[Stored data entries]
-- ==== Sys2Proof/Machine/Issue.lean ====
section
/-! DEFINITION. Turns: the issue of a word by a group or a stream (R94, R109, R197, R215, R271), the issue slots of a
quadrant (R73, R221, R222), and what may move next when the agenda names nothing (log 2). -/

namespace Sys2Proof.Machine

/-! ### Top-down counters (R221, R222) -/

/-- The leaf of R221 for a slot that a waiting group holds (log 29). -/
def Wait.leaf : Wait → Nat
  | .loader _ => 1
  | .baton | .post => 2
  | .debug | .watch => 3
  | .granule => 5
  | .empty _ | .counter | .vrel | .aperture | .copies | .stack _ | .stop .. | .absent _ => 6
  | .vacq => 8
  | .leave => 9
  | .phase _ _ .bar _ | .result _ .bar _ _ _ _ _ _ | .held _ _ (some .bar) _ => 11
  | .latch => 12
  | .phase _ _ _ _ | .result _ _ _ _ _ _ _ _ | .held _ _ _ _ => 13
  | .ring => 14

/-- Charge one slot of a core to a leaf. -/
def State.charge (s : State) (core leaf : Nat) : State :=
  s.modCore core (fun c =>
    let up (t : Tbl Nat Word) (k : Nat) : Tbl Nat Word := t.put k ((t.find k).getD 0 + 1)
    { c with tdc := up (up c.tdc leaf) 18 })

/-- The leaf of an issue of a slot of a group, none when nothing has issued (R222): an instruction that has issued will
retire, one that a stop discards is a fault squash, a `brk` at which the debugger stops the group (R215) with it, and one that is
answered "absent, retry" is sent again (log 29). A word that waits is charged as one that will retire, and `State.recharge`
moves the charge when it is given up. -/
def issueLeaf (s t : State) (gid : GroupId) (g : Group) (sl : SlotId) : Option Nat :=
  match t.group? gid with
  | none => some (if (s.grid? gid.grid).isSome && (t.grid? gid.grid).isNone then 16 else 0)
  | some x =>
    if x.issued = g.issued && (decide (g.tdepth < x.tdepth) || (x.dhalt && !g.dhalt && x.kind == .brk)) then some 16
    else
      match x.wait, (x.slot sl).hold with
      | some (.stop ..), _ => some 16
      | some (.absent _), _ => some 15
      | some w, _ => if w.retries then none else some 0
      | none, some (.absent _) => some 15
      | none, _ => some 0

/-! ### Lane passes (R79) and depth steps (R354) -/

/-- The unit that the word at which a slot stands uses: the vector datapath for a number of clocks, or the matrix unit. The
clocks are counted in slots of a quadrant (log 47). -/
inductive Occupies where
  | vector (clocks : Nat)
  | matrix
  deriving DecidableEq, Repr

/-- The unit of the word of a slot, under the pass count that stands. -/
def State.occupies (s : State) (gid : GroupId) (g : Group) (sl : SlotId) : Option Occupies :=
  match fetchWord s gid (g.slot sl).pc with
  | .error _ => none
  | .ok w =>
    if classOfOp (fld w 24 8).toNat = .vector then some (.vector (passes (s.passCode (regionOfCore g.core)) g.width))
    else
      match decodeWord w with
      | .mma .. | .mmaJ .. => some .matrix
      | _ => none

/-- The leaf under which a slot waits for the vector datapath of its quadrant, or for the core's one matrix unit while that
is full (R354), if it does. -/
def State.occupied (s : State) (gid : GroupId) (g : Group) (sl : SlotId) : Option Nat :=
  let busy := (s.core g.core).passing
  if busy.isEmpty || (stubAt s g.ctx (g.slot sl).pc).isSome then none
  else
    match s.occupies gid g sl with
    | some (.vector _) => if (busy.find g.quad).isSome then some 10 else none
    | some .matrix => if (busy.find 4).any (fun n => decide (4 ≤ n)) then some 9 else none
    | none => none

/-- The quadrant whose slots count the clocks of a core's matrix unit: the lowest one that has groups (log 47). -/
def State.clockQuad (s : State) (core : Nat) : Nat :=
  (s.groups.filter (fun (k, g) => !k.isDebug && g.core == core)).foldl (fun m (_, g) => min m g.quad) 3

/-- A slot of a quadrant passes: what its datapath is occupied for falls, and an instruction that has issued occupies it from
this slot on; with `clock`, one clock of the matrix unit passes. -/
def Core.pass (c : Core) (quad : Nat) (clock : Bool) (o : Option Occupies) : Core :=
  let left : Tbl Nat Nat := (c.passing.mapVals (fun k n => if k = quad then n - 1 else if k = 4 ∧ clock then n - 4 else n)).filter
    (fun e => e.2 != 0)
  { c with
    passing := match o with
      | some (.vector n) => if 1 < n then left.put quad (n - 1) else left
      | _ => left }

/-! ### Sampling periods (R220, R301) -/

/-- The sampling period of a context of which this is a slot: the one that runs, or one that begins under the trctl that
stands (log 114). -/
def State.periodOf (s : State) (core quad ctx : Nat) : Option Period :=
  ((s.core core).periods.find (quad, ctx)).or
    (match s.ctx? ctx with
      | some c =>
        let n := (c.trctl.extractLsb' 6 26).toNat
        if c.trctl.getLsbD 0 && n != 0 then some ⟨c.trctl, n⟩ else none
      | none => none)

/-- A slot of a quadrant counts in the period of a context; in the last slot of a period the quadrant samples the group of
the context that issued. `s` is the state before the issue. -/
def State.countPeriod (s : State) (core quad : Nat) (who : Option (GroupId × Group × SlotId)) (t : State) (ctx : Nat) :
    State :=
  match s.periodOf core quad ctx with
  | none => t
  | some p =>
    if 1 < p.left then t.modCore core (fun c => { c with periods := c.periods.put (quad, ctx) ⟨p.ctl, p.left - 1⟩ })
    else
      let new : List Sample := (who.toList.filter (fun x => x.2.1.ctx == ctx)).map (fun (k, g, sl) =>
        ⟨quad, k, sl, g.ctx, p.ctl, stopRecord s k g sl 1 (g.slot sl).pc 0 0 0⟩)
      t.modCore core (fun c => { c with periods := c.periods.drop (quad, ctx), sampled := c.sampled ++ new })

/-! ### The order of groups (R73) -/

/-- Is the first of two lists of equal length the smaller one, in lexical order? -/
def lexLt : List Nat → List Nat → Bool
  | x :: xs, y :: ys => decide (x < y) || (x == y && lexLt xs ys)
  | _, _ => false

/-- Does a matrix-role group stand at a ring word whose stage is full (R73)? -/
def State.stageAwaited (s : State) (gid : GroupId) (g : Group) : Bool :=
  g.role == .matrix &&
  (match fetchWord s gid g.a.pc, s.team? gid.teamKey with
    | .ok w, some t =>
      (match decodeWord w with
        | .qdrain q k | .qwait q k _ => t.stageFull q.toNat (g.readS .a k).toNat
        | _ => false)
    | _, _ => false)

/-- The rank of a group under R73: lower goes first. -/
def State.rank (s : State) (gid : GroupId) (g : Group) : List Nat :=
  [g.urgent.isEmpty.toNat, (!s.stageAwaited gid g).toNat, g.issued.toNat, g.order, gid.grp, g.slotNo]

/-- The group that ranks first. -/
def State.firstOf (s : State) (l : List (GroupId × Group)) : Option (GroupId × Group) :=
  l.foldl (fun best x =>
    match best with
    | none => some x
    | some y => if lexLt (s.rank x.1 x.2) (s.rank y.1 y.2) then some x else best) none

/-- The slot that a step leaves to a group (R214), or else the one that has issued less recently (R109). -/
def State.firstSlot (s : State) (gid : GroupId) (g : Group) : Option SlotId :=
  match s.stepper gid with
  | some (_, sl) => if g.mayStep sl then some sl else none
  | none => g.pick

/-! ### One slot of a quadrant (R221, R222) -/

/-- Are copies that a restored group started before its freeze not complete yet, here or suspended with its context (R178,
R201)? -/
def State.awaitsCopies (s : State) (gid : GroupId) (g : Group) : Bool :=
  let old (c : Copy) : Bool := c.group == some gid && c.fenced
  g.fenced && (s.channels.any (fun (_, l) => l.any old) || s.contexts.any (fun (_, c) => c.susp.any (fun x => old x.2.2)))

/-- Does a word go ahead of such copies: it makes no event of R170, or it empties granules, for which one of them may wait (R150,
R164, log 99)? -/
def passesCopies : Instr → Bool
  | .fence .. | .xfence .. | .spawn .. | .cpost .. | .ctake .. | .trace .. | .ivr .. | .cwait .. | .ctest .. => false
  | .ldfC .. | .ldfCT .. => true
  | i => [Class.control, .scope, .scalar, .vector].contains (classOfOp (opOf i))

/-- Does a slot of a restored group wait for such copies (R178)? -/
def State.heldByCopies (s : State) (gid : GroupId) (g : Group) (sl : SlotId) : Bool :=
  s.awaitsCopies gid g &&
  (match fetchWord s gid (g.slot sl).pc with
    | .ok w => !passesCopies (decodeWord w)
    | .error _ => false)

/-- The groups of a quadrant that are neither halted nor parked. -/
def State.awakeIn (s : State) (core quad : Nat) : List (GroupId × Group) :=
  (s.groupsIn core quad).filter (fun (_, g) => !g.halted && !g.dhalt)

/-- What blocks a group: its first reason in index order (R222). `tried` has the leaf of a group that has just tried. -/
def State.reason (s : State) (gid : GroupId) (g : Group) (tried : Option (GroupId × Nat)) : Nat :=
  let waits := (g.wait.toList ++ g.a.hold.toList ++ (g.b.bind (·.hold)).toList).map Wait.leaf
  let l := waits ++ (if g.fresh then [2] else []) ++ (((s.firstSlot gid g).filter (s.heldByCopies gid g)).toList.map (fun _ => 6)) ++
    ((s.firstSlot gid g).bind (s.occupied gid g)).toList ++ (tried.toList.filter (·.1 == gid)).map (·.2)
  l.min?.getD 3

/-- The leaf of a slot in which nothing has issued (R222). -/
def State.idleLeaf (s : State) (core quad : Nat) (tried : Option (GroupId × Nat)) : Nat :=
  match s.firstOf (s.awakeIn core quad) with
  | none => 17
  | some (k, g) => s.reason k g tried

/-- A slot of a quadrant ends in state `t`, having begun in `s`: it is charged to one leaf (R221, R222), the units of the
quadrant move on (R79), and it counts in the sampling periods (R220). `who` is the slot of a group that tried. -/
def State.slotEnd (s t : State) (core quad : Nat) (who : Option (GroupId × Group × SlotId)) (tried : Option (GroupId × Nat)) :
    State :=
  let leaf := who.bind (fun (k, g, sl) => issueLeaf s t k g sl)
  let issued := if leaf.isSome then who else none
  let u := t.charge core (leaf.getD (t.idleLeaf core quad tried))
  let u := u.modCore core (fun c => c.pass quad (s.clockQuad core == quad) (issued.bind (fun (k, g, sl) => s.occupies k g sl)))
  ((s.groupsIn core quad).map (fun (_, g) => g.ctx)).eraseDups.foldl (s.countPeriod core quad issued) u

/-- The end of a slot as an outcome. -/
def Out.slotEnd (o : Out) (s : State) (core quad : Nat) (who : Option (GroupId × Group × SlotId)) : Out :=
  match o with
  | .next t => .next (s.slotEnd t core quad who none)
  | o => o

/-! ### Issue by a group -/

/-- May a slot of a group issue now? A stepped group issues in the slot of its step (R214), a debug core while DERR is
0 (R210), and any other group while it runs and has a baton (R101), no hit of its own is pending (R217), and what its
restore put before it is done (R178). -/
def State.mayIssue (s : State) (gid : GroupId) (g : Group) (sl : SlotId) : Bool :=
  (if gid.isDebug then !(s.mailbox gid.gang).derr
    else s.runnable g && !g.fresh && !s.hitPending gid g && !s.heldByCopies gid g sl) &&
  g.mayStep sl && (g.slot sl).hold.isNone &&
  (match g.wait with
    | none => true
    | some w => w.retries || w == .debug) &&
  (match s.stepper gid with
    | some (_, t) => t == sl
    | none => true)

/-- Does a launch group stand at the end of its baton (R101)? -/
def Group.atEnd (g : Group) (sl : SlotId) : Bool := !g.spawned && g.viewEnd == some (g.slot sl).pc

/-- The word at a group's PC, decoded and executed, after the scalar loads that it may depend on (R326); a word that cannot be
fetched faults (R271). At the end address of a baton only a word that ends a run is executed. -/
def State.issueWord (s : State) (gid : GroupId) (g : Group) (sl : SlotId) : Out :=
  let pc := (g.slot sl).pc
  match fetchWord s gid pc with
  | .error (.hold w) => .next (s.setGroup gid { g with wait := some w })
  | .error _ => exec .instructionFetchFault s
  | .ok w =>
    if g.atEnd sl && (wordScope w).isNone then .next (s.setGroup gid { g with wait := some .baton })
    else exec (decodeWord w) (s.settleScalars gid sl w)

• **Exercise goal**
Your job is to print exactly the lines that run from the top of the entries through the line with "steps (R354) -/", and no others.

• **Solution below**
-- ==== Sys2Proof/Machine/Issue.lean ====
section
/-! DEFINITION. Turns: the issue of a word by a group or a stream (R94, R109, R197, R215, R271), the issue slots of a
quadrant (R73, R221, R222), and what may move next when the agenda names nothing (log 2). -/

namespace Sys2Proof.Machine

/-! ### Top-down counters (R221, R222) -/

/-- The leaf of R221 for a slot that a waiting group holds (log 29). -/
def Wait.leaf : Wait → Nat
  | .loader _ => 1
  | .baton | .post => 2
  | .debug | .watch => 3
  | .granule => 5
  | .empty _ | .counter | .vrel | .aperture | .copies | .stack _ | .stop .. | .absent _ => 6
  | .vacq => 8
  | .leave => 9
  | .phase _ _ .bar _ | .result _ .bar _ _ _ _ _ _ | .held _ _ (some .bar) _ => 11
  | .latch => 12
  | .phase _ _ _ _ | .result _ _ _ _ _ _ _ _ | .held _ _ _ _ => 13
  | .ring => 14

/-- Charge one slot of a core to a leaf. -/
def State.charge (s : State) (core leaf : Nat) : State :=
  s.modCore core (fun c =>
    let up (t : Tbl Nat Word) (k : Nat) : Tbl Nat Word := t.put k ((t.find k).getD 0 + 1)
    { c with tdc := up (up c.tdc leaf) 18 })

/-- The leaf of an issue of a slot of a group, none when nothing has issued (R222): an instruction that has issued will
retire, one that a stop discards is a fault squash, a `brk` at which the debugger stops the group (R215) with it, and one that is
answered "absent, retry" is sent again (log 29). A word that waits is charged as one that will retire, and `State.recharge`
moves the charge when it is given up. -/
def issueLeaf (s t : State) (gid : GroupId) (g : Group) (sl : SlotId) : Option Nat :=
  match t.group? gid with
  | none => some (if (s.grid? gid.grid).isSome && (t.grid? gid.grid).isNone then 16 else 0)
  | some x =>
    if x.issued = g.issued && (decide (g.tdepth < x.tdepth) || (x.dhalt && !g.dhalt && x.kind == .brk)) then some 16
    else
      match x.wait, (x.slot sl).hold with
      | some (.stop ..), _ => some 16
      | some (.absent _), _ => some 15
      | some w, _ => if w.retries then none else some 0
      | none, some (.absent _) => some 15
      | none, _ => some 0

/-! ### Lane passes (R79) and depth steps (R354) -/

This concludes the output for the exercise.